4.1. Brief overview of conventional treatments and their limitations

Conventional treatment strategies for pediatric tic disorders primarily revolve around two pillars: behavioral therapy and pharmacological intervention. However, both approaches have certain limitations, prompting the academic community to continuously explore new therapeutic frontiers (Table 2).

Table 2.

Comparative analysis of therapeutic strategies: clinical status, risks, and benefits.

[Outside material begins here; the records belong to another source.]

/-- The rights as a journalled grant carries them: R, W, A, P, E in bits 0 to 4. -/
def Rights.bits (h : Rights) : Nat := b2n h.r + 2 * b2n h.w + 4 * b2n h.a + 8 * b2n h.p + 16 * b2n h.e

/-- Is there any right left? -/
def Rights.some? (h : Rights) : Bool := h.r || h.w || h.a || h.p || h.e

/-- The rights a region's grant list gives an issuer (R62, R66). -/
def Region.rightsOf (r : Region) (eid ctx : Nat) : Rights :=
  r.grants.foldl (fun acc g => if g.eid = eid ∧ (g.any = true ∨ g.ctx = ctx) then acc.or g.rights else acc) Rights.none

/-- A region by its table key. -/
def State.region? (s : State) (rid : Nat) : Option Region := Tab.get? s.home.regions rid

/-- Replace a region. -/
def State.setRegion (s : State) (rid : Nat) (r : Region) : State := { s with home := { s.home with regions := Tab.set s.home.regions rid r } }

/-- Is this one of the controller's own EIDs (R43, R749)? EIDs 0 and 0x3FFFF are no endpoint's (R41). -/
def State.isOwn (s : State) (eid : Nat) : Bool := decide (eid = s.lmf.eid) || s.rel.adopted.contains eid

/-- The table key of a region key at a home EID: its own index, or an adopted EID's table kept apart (R749). -/
def State.ridOf (s : State) (eid key : Nat) : Nat := if eid = s.lmf.eid then keyIdx key else eid * 65536 + keyIdx key

/-- The key that names a region now. -/
def State.keyOf (s : State) (rid : Nat) : Nat :=
  match s.region? rid with
  | some r => mkKey (rid % 65536) r.gen
  | none => 0

/-- The ACTIVE region a key names at a home, with a matching generation (R62, R56). -/
def State.live (s : State) (eid key : Nat) : Option (Nat × Region) :=
  match s.region? (s.ridOf eid key) with
  | some r => if r.gen = keyGen key ∧ keyGen key ≠ 0 ∧ r.draining = false then some (s.ridOf eid key, r) else none
  | none => none

/-- Does a range lie inside a region? -/
def Region.inside (r : Region) (off n : Nat) : Bool := decide (r.base ≤ off) && decide (off + n ≤ r.base + r.size)

/-- Is the issuer's grant effective: on an encrypted region only with a secured session (R784)? -/
def State.sealed (s : State) (r : Region) (eid : Nat) : Bool :=
  !r.encrypt || decide (eid = s.lmf.eid) || s.sec.secured.any (fun e => decide (e.1 = eid))

/-- R62: the region an access reaches, if the key names an ACTIVE region, the range lies in it and the issuer holds every
right it needs. -/
def State.permit (s : State) (home key off n : Nat) (need : Rights) (i : Issuer) : Option (Nat × Region) :=
  match s.live home key with
  | some (rid, r) =>
    if r.inside off n && (i.admin || ((r.rightsOf i.eid i.ctx).covers need && s.sealed r i.eid)) then some (rid, r) else none
  | none => none

/-- The translation entry of a page (R70): an entry never made is absent of the kind of CREATE (R59). -/
def Region.entry (r : Region) (p : Nat) : Entry := Tab.getD r.entries p (if r.absent0 then .fault else .zero)

/-- The page handle an entry gives a page (R71). -/
def Entry.handle? (e : Entry) (p : Nat) : Option Nat :=
  match e with
  | .leaf h _ st _ => some (h + (p - st))
  | _ => none

/-- Is the entry a read-only leaf (R75)? -/
def Entry.isRo : Entry → Bool
  | .leaf _ ro _ _ => ro
  | _ => false

/-- The handle of a page of a region. -/
def Region.handleOf (r : Region) (p : Nat) : Option Nat := (r.entry p).handle? p

/-- The tier page a reference names. -/
def State.page? (s : State) (ref : PageRef) : Option TierPage :=
  match ref with
  | .pub h => (Tab.get? s.home.pages h).map Handle.pub
  | .shadow h e c =>
    match Tab.get? s.home.pages h with
    | some hd => (hd.shadows.find? (fun w => decide (w.eid = e ∧ w.ctx = c))).map Shadow.page
    | none => none
  | .old h v =>
    match Tab.get? s.home.pages h with
    | some hd => (hd.olds.find? (fun o => decide (o.1 = v))).map Prod.snd
    | none => none

/-- The handle of a reference. -/
def refHandle : PageRef → Nat
  | .pub h => h
  | .shadow h _ _ => h
  | .old h _ => h

/-- Change the tier page a reference names. -/
def Handle.modify (hd : Handle) (ref : PageRef) (f : TierPage → TierPage) : Handle :=
  match ref with
  | .pub _ => { hd with pub := f hd.pub }
  | .shadow _ e c => { hd with shadows := hd.shadows.map (fun w => if w.eid = e ∧ w.ctx = c then { w with page := f w.page } else w) }
  | .old _ v => { hd with olds := hd.olds.map (fun o => if o.1 = v then (o.1, f o.2) else o) }

/-- Replace the handle table. -/
def State.setPages (s : State) (t : Tab Handle) : State := { s with home := { s.home with pages := t } }

/-- Change the tier page a reference names in the state. -/
def State.modPage (s : State) (ref : PageRef) (f : TierPage → TierPage) : State :=
  s.setPages (Tab.modify s.home.pages (refHandle ref) (fun hd => hd.modify ref f))

/-- Every tier page with its reference (R112). -/
def State.allPages (s : State) : List (PageRef × TierPage) :=
  s.home.pages.flatMap (fun e =>
    (PageRef.pub e.1, e.2.pub) :: (e.2.shadows.map (fun w => (PageRef.shadow e.1 w.eid w.ctx, w.page))
      ++ e.2.olds.map (fun o => (PageRef.old e.1 o.1, o.2))))

/-- The region of a handle. -/
def State.regionOfRef (s : State) (ref : PageRef) : Option Region :=
  match Tab.get? s.home.pages (refHandle ref) with
  | some hd => s.region? hd.rid
  | none => none

/-- The tier policy a page is placed by: a PIN_T0 region's shadow pages and old versions are placed as AUTO (R121). -/
def State.placeOf (s : State) (ref : PageRef) : Place :=
  match s.regionOfRef ref with
  | some r =>
    match r.policy.place, ref with
    | .pinT0, .pub _ => .pinT0
    | .pinT0, _ => .auto
    | p, _ => p
  | none => .auto

/-- The half-life in force in ns: a change waits for a boundary of the new H (R131). -/
def State.halfLifeNs (s : State) : Nat :=
  match s.strata.nextHalfLife with
  | some (h, t) => if t ≤ s.now then h * 1000000 else s.strata.halfLife * 1000000
  | none => s.strata.halfLife * 1000000

/-- The heat period number (R119). -/
def State.period (s : State) : Nat := s.now / max 1 s.halfLifeNs

/-- Decay a counter to a period (R119). -/
def TierPage.decay (p : TierPage) (period : Nat) : TierPage :=
  { p with heat := p.heat / 2 ^ min 8 ((period % 65536 + 65536 - p.stamp) % 65536), stamp := period % 65536 }

/-- Count an access: decay, then add the increment for each 4 KiB block, and note the touch in µs (R119, R120, R132). -/
def TierPage.touched (p : TierPage) (period inc events now : Nat) : TierPage :=
  let d := p.decay period
  { d with heat := min 255 (d.heat + inc * events), touch := now / 1000 }

/-- T0 pages in use. -/
def State.t0Used (s : State) : Nat := (s.allPages.filter (fun e => decide (e.2.t0 ≠ .none))).length

/-- The T0 page pool in tier pages (R98). -/
def t0Pool : Nat := 4456448

/-- Pages with their backing copy in T1. -/
def State.t1Used (s : State) : Nat := (s.allPages.filter (fun e => decide (e.2.backing = .t1))).length

/-- Pages with their backing copy in T2. -/
def State.t2Used (s : State) : Nat := (s.allPages.filter (fun e => decide (e.2.backing = .t2))).length

/-- The bytes reserved for a dirty T0 copy: an image with every slot stored (R160). -/
def dirtyBytes : Nat := 65792

/-- The bytes a page takes in its backing tier (R114, R160): the reservation while its T0 copy is dirty, else its image's size. -/
def TierPage.footprint (p : TierPage) : Nat :=
  if p.t0 = .dirty then dirtyBytes else match p.image with | some im => 64 * im.units | none => dirtyBytes

/-- The bytes of T1 that the source of a move still holds until it is retired (R138). -/
def TierPage.t1Source (p : TierPage) : Nat :=
  match p.move with
  | some m =>
    (match m.retiring, m.kind, m.image with
     | true, .toT2, some im => 64 * im.units
     | true, .writeBack, some im => if p.backing = .t1 then 64 * im.units else 0
     | _, _, _ => 0)
  | none => 0

/-- The bytes of T1 in use or reserved, with the page map of 16 bytes for each tier page (R114, log 7). -/
def State.t1Bytes (s : State) : Nat :=
  ((s.allPages.map (fun e => (if e.2.backing = .t1 then e.2.footprint else 0) + e.2.t1Source + 16))).sum

/-- The bytes of T2 that hold the images of pages. -/
def State.t2Live (s : State) : Nat :=
  ((s.allPages.map (fun e => if e.2.backing = .t2 then (match e.2.image with | some im => 64 * im.units | none => dirtyBytes) else 0))).sum

/-- The bytes of T2 in use or reserved: what has been written and not reclaimed (R106), and the reservations of dirty T0 copies (R160). -/
def State.t2Bytes (s : State) : Nat :=
  max s.strata.t2Written s.t2Live
    + dirtyBytes * (s.allPages.filter (fun e => decide (e.2.backing = .t2) && decide (e.2.t0 = .dirty))).length

/-- The capacity of T1 in bytes. -/
def State.t1Cap (s : State) : Nat := s.strata.t1Pages * 65536

/-- The capacity of T2 in bytes. -/
def State.t2Cap (s : State) : Nat := s.strata.t2Pages * 65536

/-- The free bytes of T1. -/
def State.t1Free (s : State) : Nat := s.t1Cap - s.t1Bytes

/-- The tier pages that may still be allocated in T1: each takes a reservation and 16 bytes of page map (R114). -/
def State.t1Room (s : State) : Nat := s.t1Free / (dirtyBytes + 16)

/-- The tier pages that may still be allocated in T2. -/
def State.t2Room (s : State) : Nat := (s.t2Cap - s.t2Bytes) / dirtyBytes

/-- The floor of a context (R122). -/
def State.floorOf (s : State) (ctx : Nat) : Nat :=
  match Tab.get? s.bci.contexts ctx with
  | some c => c.floor
  | none => 0

/-- T0 copies charged to a context that its floor counts: those of AUTO, PIN_T1 and STREAM pages (R122). -/
def State.floorUse (s : State) (ctx : Nat) : Nat :=
  (s.allPages.filter (fun e => decide (e.2.t0 ≠ .none) && decide (e.2.charge = ctx) &&
    (match s.placeOf e.1 with | .pinT0 => false | .t0Only => false | _ => true))).length

/-- May Strata take this T0 copy as a victim (R123 step 1)? -/
def State.evictable (s : State) (e : PageRef × TierPage) : Bool :=
  decide (e.2.t0 ≠ .none) && decide (e.2.backing ≠ .none) &&
  (match s.placeOf e.1 with | .pinT0 => false | .t0Only => false | _ => true) &&
  (match e.2.move with | some m => (match m.kind with | .fill => false | .toT0Only => false | _ => true) | none => true) &&
  decide (s.floorOf e.2.charge < s.floorUse e.2.charge)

Category	Intervention	Clinical status	Primary benefits	Risks and limitations
Conventional	Behavioral (CBIT/ERP)	First-line treatment	High safety profile with no medical side effects; efficacy comparable to medication in some trials	Highly dependent on trained therapists; limited accessibility; less effective for those with severe anxiety
	Pharmacological (Aripiprazole)	Standard clinical practice for moderate to severe cases	Rapid and reliable symptom control for motor and vocal tics.	Common side effects include weight gain, metabolic shifts, and extrapyramidal symptoms.
Immune-Targeted	Antibiotics (Penicillin/Azithromycin)	Clinical practice for identified PANDAS subgroup	Eradicates acute GABHS infection, addressing the potential trigger	Potential for antibiotic resistance; specific cardiac risks associated with Azithromycin.
	IVIG/Plasmapheresis (PEX)	Experimental/Reserved for refractory/severe cases	Modulates complex immune responses; rapid reversal of symptoms in acute-phase PANS/PANDAS	Invasive; risk of thrombosis, aseptic meningitis, and central venous catheter complications.
	Corticosteroids (Prednisone)	Not mainstream; short-term rescue therapy	Temporary suppression of acute inflammatory flares	Significant risks including growth suppression, bone density loss, and potential to worsen tics
Emerging/Future	FMT/Probiotics	Theoretical/Exploratory research stage.	Targets the gut-microbiome-brain axis to restore long-term homeostasis	Lack of standardized protocols; long-term efficacy and safety profiles remain unverified
	Targeted B-cell Therapy (Rituximab)	Experimental; specific autoimmune subtypes only	Precisely eliminates B-cells responsible for pathogenic autoantibodies	Severe immunosuppression; increased susceptibility to life-threatening infections

Behavioral therapy is currently the internationally recognized first-line non-pharmacological treatment. According to guidelines from the American Academy of Neurology (AAN) and the European Society for the Study of Tourette Syndrome (ESSTS), Comprehensive Behavioral Intervention for Tics (CBIT) has been proven effective for tic symptoms in both children and adults (69, 70). Notably, CBIT is the only therapy to receive a “high confidence” efficacy rating in the AAN guidelines and is typically recommended before trying medication or other interventions. Multiple studies show that CBIT can reduce scores on the Yale Global Tic Severity Scale (YGTSS) by 26-31%, and one randomized controlled trial (RCT) indicated its efficacy is comparable to medication (71, 72). The core techniques of CBIT include Habit Reversal Training (HRT) to increase awareness of premonitory urges and Competitive Response Training to suppress tics (42). Additionally, Exposure and Response Prevention (ERP) is an effective strategy aimed at increasing tolerance to premonitory urges to reduce tic occurrence. To improve accessibility, telemedicine and video conferencing have been shown to be as effective as face-to-face therapy, while group therapy offers a more cost-effective option (73).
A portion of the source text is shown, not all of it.